Official acknowledgments from the U.S. government or military about the role of cyber capabilities in this level of detail are rare, but this disclosure was not wholly surprising. Cyber-enabled disruption has become standard practice in sophisticated military operations. In a recent Stimson Center commentary, I reflected on a similar acknowledgement concerning the capture of Venezuelan President Nicolás Maduro, as well as the fact that there was already some speculation in January about the potential for the U.S. to use its cyber capabilities in Iran.
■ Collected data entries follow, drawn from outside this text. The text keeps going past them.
/-! ## What an instruction can change of the registers (R13, R15) -/

/-- What an instruction does to the control registers: it only answers, or it is a `CFG` that passes its checks, or it leaves
`M`, `K`, `CFGD` and `LASTERR` and at most raises `FATAL`, without a response. -/
theorem exec_control_cases {i : Instr} {s t : State} (h : exec i s = .next t) :
    OnlyAnswers s t ∨
    (∃ m k, i = .cfg 0 m k ∧ i.rebuilds s.config = true ∧ t = (configured m k s).respond 0x01 .ok 0) ∨
    (t.m = s.m ∧ t.k = s.k ∧ t.cfgd = s.cfgd ∧ t.lasterr = s.lasterr ∧
      (t.fatal = s.fatal ∨ t.fatal = true ∧ t.rsp = s.rsp)) := by
  rcases exec_cases h with ⟨-, hans⟩ | ⟨m, k, rfl, hm, hk, hM, hK, rfl⟩ | ⟨key, u, -, -, -, hu, rfl⟩ |
    ⟨key, u, -, -, hu, rfl⟩ | ⟨key, -, -, -, rfl⟩ | ⟨r, -, rfl⟩ | ⟨-, rfl⟩ | ⟨pos, -, -, rfl⟩ | ⟨n, -, -, rfl⟩ |
    ⟨v, -, rfl⟩
  · exact .inl hans
  · exact .inr (.inl ⟨m, k, rfl, rebuilds_cfg hm hk hM hK, rfl⟩)
  · obtain ⟨bits, rfl, -⟩ := setAll_done hu
    exact .inr (.inr ⟨rfl, rfl, rfl, rfl, .inl rfl⟩)
  · obtain ⟨bits, rfl, -⟩ := setAll_fatal hu
    exact .inr (.inr ⟨rfl, rfl, rfl, rfl, .inr ⟨rfl, rfl⟩⟩)
  · exact .inr (.inr ⟨rfl, rfl, rfl, rfl, .inr ⟨rfl, rfl⟩⟩)
  · exact .inr (.inr ⟨rfl, rfl, rfl, rfl, .inl rfl⟩)
  · exact .inr (.inr ⟨rfl, rfl, rfl, rfl, .inr ⟨rfl, rfl⟩⟩)
  all_goals exact .inr (.inr ⟨rfl, rfl, rfl, rfl, .inl rfl⟩)

/-- `M`, `K` and `CFGD` stay, but in a `CFG` that passes its checks and answers `OK` (R101). -/
theorem exec_geometry {i : Instr} {s t : State} (h : exec i s = .next t) :
    (t.m = s.m ∧ t.k = s.k ∧ t.cfgd = s.cfgd) ∨
      ((∃ m k, i = .cfg 0 m k) ∧ i.rebuilds s.config = true ∧ t.rsp = [0x01#8 ++ 0x00#8 ++ 0#48, 0]) := by
  rcases exec_control_cases h with ⟨o, c, v, rfl⟩ | ⟨m, k, hi, hrebuilds, rfl⟩ | ⟨hm, hk, hc, -⟩
  · exact .inl ⟨rfl, rfl, rfl⟩
  · exact .inr ⟨⟨m, k, hi⟩, hrebuilds, rfl⟩
  · exact .inl ⟨hm, hk, hc⟩

/-- An answer leaves `LASTERR` or puts its own code there, which is then no `OK` (R17, R128). -/
theorem State.respond_lasterr_cases (s : State) (o : BitVec 8) (c : Code) (v : Word) :
    (s.respond o c v).lasterr = s.lasterr ∨
      (s.respond o c v).rsp = [o ++ (s.respond o c v).lasterr ++ 0#48, 0] ∧ (s.respond o c v).lasterr ≠ 0 := by
  cases c with
  | ok => exact .inl rfl
  | illegal | cfg | cap | nocfg | range => exact .inr ⟨rfl, by simp [lasterrAfter, codeByte]⟩

/-- `LASTERR` changes only with an error response, which carries it (R17, R128). -/
theorem exec_lasterr {i : Instr} {s t : State} (h : exec i s = .next t) :
    t.lasterr = s.lasterr ∨ ∃ opc : BitVec 8, t.rsp = [opc ++ t.lasterr ++ 0#48, 0] ∧ t.lasterr ≠ 0 := by
  rcases exec_control_cases h with ⟨o, c, v, rfl⟩ | ⟨m, k, -, -, rfl⟩ | ⟨-, -, -, hlasterr, -⟩
  · exact (s.respond_lasterr_cases o c v).imp_right fun hc => ⟨o, hc⟩
  · exact .inl rfl
  · exact .inl hlasterr

/-- `FATAL` is only raised, and then without a response (R13, R126). -/
theorem exec_fatal {i : Instr} {s t : State} (h : exec i s = .next t) :
    t.fatal = s.fatal ∨ t.fatal = true ∧ t.rsp = s.rsp := by
  rcases exec_control_cases h with ⟨o, c, v, rfl⟩ | ⟨m, k, -, -, rfl⟩ | ⟨-, -, -, -, hfatal⟩
  · exact .inl rfl
  · exact .inl rfl
  · exact hfatal

theorem State.nwords_eq_of_m_eq {s t : State} (h : t.m = s.m) : t.nwords = s.nwords := by
  unfold State.nwords; rw [h]

/-- Settles O40: the geometry, `LASTERR` and `FATAL`, each by what an instruction can do to it; `NWORDS` is a function of
`M` (R20). -/
theorem registersChangeOnlyAsStated : Obligations.RegistersChangeOnlyAsStated := by
  intro i s t h
  have hconfig : t.config = s.config := by
    obtain ⟨-, -, -, -, -, hconfig, -⟩ := exec_ports h
    exact hconfig
  refine ⟨hconfig, ?unchanged, ?onlyOkCfg, fun hne => (exec_lasterr h).resolve_left hne,
    fun hne => (exec_fatal h).resolve_left hne⟩
  case unchanged =>
    intro hno
    rcases exec_geometry h with ⟨hm, hk, hc⟩ | ⟨⟨m, k, rfl⟩, hrebuilds, -⟩
    · exact ⟨hm, hk, hc, State.nwords_eq_of_m_eq hm⟩
    · rcases hno with hno | hno
      · exact absurd rfl (hno 0 m k)
      · rw [hrebuilds] at hno; cases hno
  case onlyOkCfg =>
    intro hne
    rcases exec_geometry h with ⟨hm, hk, hc⟩ | ⟨-, -, hrsp⟩
    · simp [hm, hk, hc, State.nwords_eq_of_m_eq hm] at hne
    · exact hrsp

/-! ## The slack bits and the reset state (R22, R27) -/

/-- Settles O51: `RDW` answers the last word, whose bits from `M mod 64` on are the slack bits of the invariant. -/
theorem slackBitsReadZero : Obligations.SlackBitsReadZero := by
  intro s h hc hslack
  have hlast : s.m.toNat / 64 < s.nwords := by unfold State.nwords wordCount ceilDiv; omega
  have hidx : (BitVec.ofNat 64 (s.m.toNat / 64)).toNat = s.m.toNat / 64 := by
    rw [BitVec.toNat_ofNat, Nat.mod_eq_of_lt (hlast.trans s.nwords_lt)]
  refine ⟨_, _, execRdw_ok rfl rfl hc (by rwa [hidx]), s.answered_ok .., ?_⟩
  rw [hidx]
  apply Nat.lt_pow_two_of_testBit
  intro i hi
  by_cases hi64 : i < 64
  · have hzero := (h.slack hc).2 (64 * (s.m.toNat / 64) + i) (by omega) (by omega)
    unfold State.bitAt at hzero
    rwa [show wordIndex (64 * (s.m.toNat / 64) + i) = s.m.toNat / 64 by unfold wordIndex; omega,
      show bitOffset (64 * (s.m.toNat / 64) + i) = i by unfold bitOffset; omega] at hzero
  · exact Nat.testBit_lt_two_pow ((s.memRead _).isLt.trans_le (Nat.pow_le_pow_right (by decide) (by omega)))

/-- Settles O1: every register of the reset state is written out in `State.reset`. -/
theorem resetLeavesNoFilter : Obligations.ResetLeavesNoFilter :=
  ⟨rfl, rfl, rfl, rfl, rfl, rfl, rfl, rfl, rfl, rfl, fun _ => rfl, rfl, rfl, rfl⟩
What is significant is not just what cyber capabilities did in this operation but also what their open acknowledgment signals. The U.S. is no longer treating cyber as a covert adjunct to kinetic military force; it is being normalized as a visible and legitimate instrument of warfare. That normalization carries consequences: for deterrence, for accountability, and for escalation dynamics, including how adversaries will adapt.

Implications of the Iran Conflict for South Korea

By J. James Kim, Korea Program Director

In the immediate aftermath of the U.S. and Israel’s attack on Iran, South Korean presidential spokesperson released a press notice stating that President Lee Jae Myung ordered a full review of possible repercussions for South Korea and related countermeasures while prioritizing the safety of Korean nationals in the region. The two most immediate concerns for the South Korean authorities the safety of South Korean nationals in the region and the impact on its energy price and the broader economy.  

According to the latest statistic from the Overseas Korean Agency, there were approximately 17,823 South Korean nationals residing in the Middle East in 2025, most of whom (17,233) were there on temporary visa and an additional 368 students studying in the region. The statistic on travelers from South Korea is not readily available but some estimates show that about 295,000 South Koreans visited the region in 2025.  

Second impact, which is likely to be more consequential for the South Korean economy can come from a constrained energy supply. South Korea imports almost all of its crude oil and natural gas from abroad with nearly 70% of crude and up to 30% of natural gas coming from the region. A quick review of the South Korean trade data shows that countries like Saudi Arabia, Kuwait, Iraq, Qatar, and UAE are important sources of crude while Oman and Qatar are crucial sources of natural gas.  

Figure 1. South Korean Import of Crude and Natural Gas from Gulf States, 2021-25 

According to the International Energy Agency (IEA), crude oil and natural gas account for over 56% of South Korea’s total energy mix, with oil taking up nearly 37% of total energy supply and natural gas 20%.  For power generation, 25% of electricity is produced from natural gas. 51% of crude is used to heat and cool buildings, run lights, devices and appliances, and power vehicles, machines and factories; a large portion is also refined and exported. The good news is that South Korea maintains nine strategic stockpiling bases, which currently hold over 100 million barrels of crude. With regards to LNG, South Korea has approximately 52 days worth of annual demand in storage as well. What this means is that as long as the conflict does not have a prolonged impact on the movement of cargoes across the Strait or Hormuz, South Korea will manage. But if the conflict drags on for a prolonged period with Strait of Hormuz being inaccessible to international shipping, there is likely to be a noticeable impact on South Korea’s ability to not only keep its lights on but also manufacture and export products as part of the global supply chain.